Background Depending on the protein of interest to be purified, there are various methods that can take advantage of these properties of protein. The table below lists some of the general properties of proteins that can be useful for protein purification.

Ammonium Sulfate Precipitation In many cases, cell lysates can be loaded directly onto chromatography columns. However, in some cases other molecules present in the lysate interfere with binding of the protein to the resin. In addition, some resins (especially affinity resins and sepharose-based resins) are fairly expensive; loading crude cell lysates on these columns may result in binding of cellular material (e.g. lipids and DNA) that are difficult to remove, and which may damage the column. As a result, purification methods often begin with one of several possible simple techniques that remove at least some of these unwanted materials prior to using an expensive column.

One of the most commonly used crude purification techniques involves the use of differential solubility. Proteins precipitate with increasing ammonium sulfate concentrations, with most proteins precipitating somewhere between 10% and 60% ammonium sulfate. (The percentages are relative to a saturated solution, which has a concentration of about 4 M; Thus most proteins precipitate between 0.4 M and2.4M) This can allow a simple, partial, purification of a protein; If the protein of interest precipitates at 40% ammonium sulfate, many other proteins will remain in solution, as will many other non-protein molecules.

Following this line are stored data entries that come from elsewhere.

/-! Which offsets name a register. -/

/-- The register map's offsets: 32-bit aligned, below the first hole or in the `RXBUF` window. -/
theorem regOffset_range {r : Reg} (h : regExists r = true) :
    (regOffset r).toNat % 4 = 0 ∧
      ((regOffset r).toNat < 0x048 ∨ (0x400 ≤ (regOffset r).toNat ∧ (regOffset r).toNat < 0x818)) := by
  cases r
  case rxbuf i =>
    have hi : i < 262 := by simpa [regExists] using h
    rw [rxbuf_offset_toNat i hi]
    omega
  all_goals decide

theorem regAt_ne_none_of_lt_048 : ∀ k < 18, regAt (BitVec.ofNat 12 (4 * k)) ≠ none := by decide

/-- The offsets without a register: the misaligned ones (20_memory.md R61) and the two holes of R62. -/
theorem regAt_eq_none_iff (off : Offset) :
    regAt off = none ↔
      (off.toNat % 4 ≠ 0 ∨ (0x048 ≤ off.toNat ∧ off.toNat < 0x400) ∨ 0x818 ≤ off.toNat) := by
  constructor
  · intro hnone
    by_contra hrange
    obtain hlow | hbuf : off.toNat < 0x048 ∨ 0x400 ≤ off.toNat := by omega
    · apply regAt_ne_none_of_lt_048 (off.toNat / 4) (by omega)
      have hoff : BitVec.ofNat 12 (4 * (off.toNat / 4)) = off := by bv_omega
      rw [hoff, hnone]
    · have hindex : (off.toNat - 0x400) / 4 < 262 := by omega
      have hoff : regOffset (.rxbuf ((off.toNat - 0x400) / 4)) = off := by
        apply BitVec.eq_of_toNat_eq
        rw [rxbuf_offset_toNat _ hindex]
        omega
      have hsome := regAt_rxbuf _ hindex
      rw [hoff, hnone] at hsome
      cases hsome
  · intro hrange
    cases hreg : regAt off with
    | none => rfl
    | some r =>
      obtain ⟨rfl, hexists⟩ := regAt_some hreg
      have := regOffset_range hexists
      omega

/-! A register's access is answered, and not with an error. -/

/-- The write of a register completes: it is the end of a write access, whatever it did before. -/
theorem exec_decodeWrite_completes (s : State) (r : Reg) (d : Word) :
    ∃ u : State, exec (decodeWrite d r) s = u.writeDone := by
  cases r
  case ctrl =>
    simp only [decodeWrite, decodeCtrlWrite]
    split <;> exact ⟨_, rfl⟩
  case txGo =>
    simp only [decodeWrite, decodeGo]
    repeat' split
    all_goals exact ⟨_, rfl⟩
  case rxCtrl =>
    simp only [decodeWrite, decodeRxCtrlWrite]
    split <;> exact ⟨_, rfl⟩
  case rxbuf i =>
    simp only [decodeWrite, decodeRxbufWrite]
    repeat' split
    all_goals exact ⟨_, rfl⟩
  all_goals exact ⟨_, rfl⟩

theorem decodeWrite_ne_busError (r : Reg) (d : Word) (a : BadAccess) : decodeWrite d r ≠ .busError a := by
  intro h
  obtain ⟨u, hdone⟩ := exec_decodeWrite_completes State.reset r d
  rw [h] at hdone
  have hresp := congrArg State.busResp (Host.Outcome.next.inj hdone)
  cases hresp

theorem decodeRead_ne_busError (r : Reg) (a : BadAccess) : decodeRead r ≠ .busError a := by
  intro h
  have hdata := exec_decodeRead r State.reset
  rw [h] at hdata
  have hresp := congrArg State.busResp (Host.Outcome.next.inj hdata)
  cases hresp

theorem decode_bus_eq_busError_iff (t : BitVec 45) :
    decode (.bus t) = .instr (.busError (.word t)) ↔ regAt (busOff t) = none := by
  cases hreg : regAt (busOff t) with
  | none => simp [decode, decodeBus, hreg]
  | some r => cases hw : busWrite t <;>
      simp [decode, decodeBus, hreg, hw, decodeWrite_ne_busError, decodeRead_ne_busError]

theorem exec_busError (s : State) (a : BadAccess) :
    exec (.busError a) s = .next { s with busResp := .error (badOffset a) } := rfl

/-- Settles O49: a transaction word is a bus error where its offset names no register, and a bus error's one effect is
the response with the access's offset. -/
theorem inadmissibleAccessIsABusError : Obligations.InadmissibleAccessIsABusError := by
  refine ⟨fun w off d => ?_, fun _ _ _ => rfl, fun s w off d => ?_, fun s k w off => exec_busError s (.width k w off)⟩
  · rw [decode_bus_eq_busError_iff, busOff_busWord, regAt_eq_none_iff]
  · rw [exec_busError, badOffset, busOff_busWord]

/-! The host's access. -/

theorem base_mod_windowSize : base % windowSize = 0 := Nat.mul_mod_right windowSize baseIndex

/-- An access inside the window, by its width: the offset is the address less `BASE`. -/
theorem hostAccess_base_add (w : Bool) (off : Offset) (n : Nat) (d : Word) :
    hostAccess w (base + off.toNat) n d =
      if n = 4 then some (.bus (busWord w off (if w then d else 0#32)))
      else if n = 1 then some (.odd .byte w off)
      else if n = 2 then some (.odd .half w off)
      else some (.odd .wide w off) := by
  have hinside : base ≤ base + off.toNat ∧ base + off.toNat < base + windowSize :=
    ⟨Nat.le_add_right _ _, Nat.add_lt_add_left off.isLt base⟩
  have hoff : BitVec.ofNat 12 (base + off.toNat - base) = off := by
    rw [Nat.add_sub_cancel_left, BitVec.ofNat_toNat, BitVec.setWidth_eq]
  rw [hostAccess, if_pos hinside, hoff]

theorem hostAccess_outside {a : Nat} (h : a < base ∨ base + windowSize ≤ a) (w : Bool) (n : Nat) (d : Word) :
    hostAccess w a n d = none := by
  have houtside : ¬ (base ≤ a ∧ a < base + windowSize) := by omega
  rw [hostAccess, if_neg houtside]

/-- Settles O50: inside the window the offset comes back out of the address and the width selects the input. -/
theorem hostAccessReachesItsOffset : Obligations.HostAccessReachesItsOffset := by
  refine ⟨base_mod_windowSize, fun w off d => ?_, fun w a n d h => hostAccess_outside h w n d⟩
  simp only [hostAccess_base_add]
  refine ⟨rfl, rfl, rfl, fun n h4 h1 h2 => ?_⟩
  rw [if_neg h4, if_neg h1, if_neg h2]

end Sys2Proof.Proofs
end

section
/-! Reserved bits and read-only registers (20_memory.md R63): a register's value lies inside its readable fields, and a
write sees only its writable ones. -/

namespace Sys2Proof.Proofs

open Sys2Proof.Config Sys2Proof.Machine

/-! Read-only registers. -/

/-- Settles O51: the meaning of each of the ten is the end of a write access and nothing else. -/
theorem readOnlyRegistersIgnoreWrites : Obligations.ReadOnlyRegistersIgnoreWrites := fun s _ _ =>
  have hdone := s.writeDone_eq
  ⟨hdone, hdone, hdone, hdone, hdone, hdone, hdone, hdone, hdone, hdone⟩

/-- Only the read-only registers have no writable field, and their writes are those of O51. -/
theorem exec_decodeWrite_of_writeMask_zero {r : Reg} (h : writeMask r = 0#32) (s : State) (d : Word) :
    exec (decodeWrite d r) s = s.writeDone := by
  cases r
  case rxbuf i =>
    simp only [decodeWrite, decodeRxbufWrite]
    repeat' split
    all_goals rfl
  case txCount | txLastCrc | txLastLen | rxCount | rxCrcCalc | rxCrcRecv | txPos => rfl
  all_goals exact absurd h (by decide)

Most proteins are not damaged by ammonium sulfate precipitation, and can be resuspended in a small volume of buffer. Ammonium sulfate precipitation results in a high salt concentration in the protein solution; this may be advantageous (if the intended next step is hydrophobic interaction chromatography), or deleterious (if the next step is ion exchange chromatography). When necessary, two methods are frequently used to remove the salt. 1. One method is gel filtration chromatography. 2. Another frequently used method is dialysis.

Dialysis Dialysis involves placing the protein solution in a semi-permeable membrane, and placing the membrane in a large container of buffer. Small molecules (such as salt ions) pass through the dialysis membrane (moving from high concentration to low concent-ration), while large molecules are unable to cross the membrane. In principle, dialysis could allow separation of large proteins from small ones; In practice, however, the pores in the tubing are insufficiently uniform to allow this technique to be used effectively.

Illustration of A dialysis membrane

Chromatographic methods Most purification methods involve chromatography. Chromatographic methods involve a column of an insoluble material that can bind molecules based on specific properties common to proteins. The solution containing the mixture of proteins is then allowed to pass through the column; the protein of interest may bind (depending on its properties), while at least some impurities remain in solution and leave the column. The procedure is completed by eluting (i.e.“removing”) the proteins that have bound to the column.

Ammonium Sulfate Precipitation 1. Slowly(over a period of ~15 minutes) add 0.39 g of ammonium sulfate per ml of supernatant to your filtered supernatant. It is best to perform this step in the cold room on a magnetic stirrer (obviously, you need to put a stir bar into your sample). Avoid stirring too violently (proteins denature if subjected to shearing stresses; if you see bubbles forming, you are denaturing your proteins). Stir for an additional 15 minutes after you finish adding the ammonium sulfate (this gives the ammonium sulfate a chance to dissolve, and allows the proteins a chance to equilibrate to the presence of the ammonium sulfate).

2. Centrifuge the sample (as before) 2. Centrifuge the sample (as before). Pour the supernatant into a separate container while keeping the pellet in the centrifuge tube. Save both supernatant and pellet in the refrigerator until the next lab period. The LDH should be in the pellet.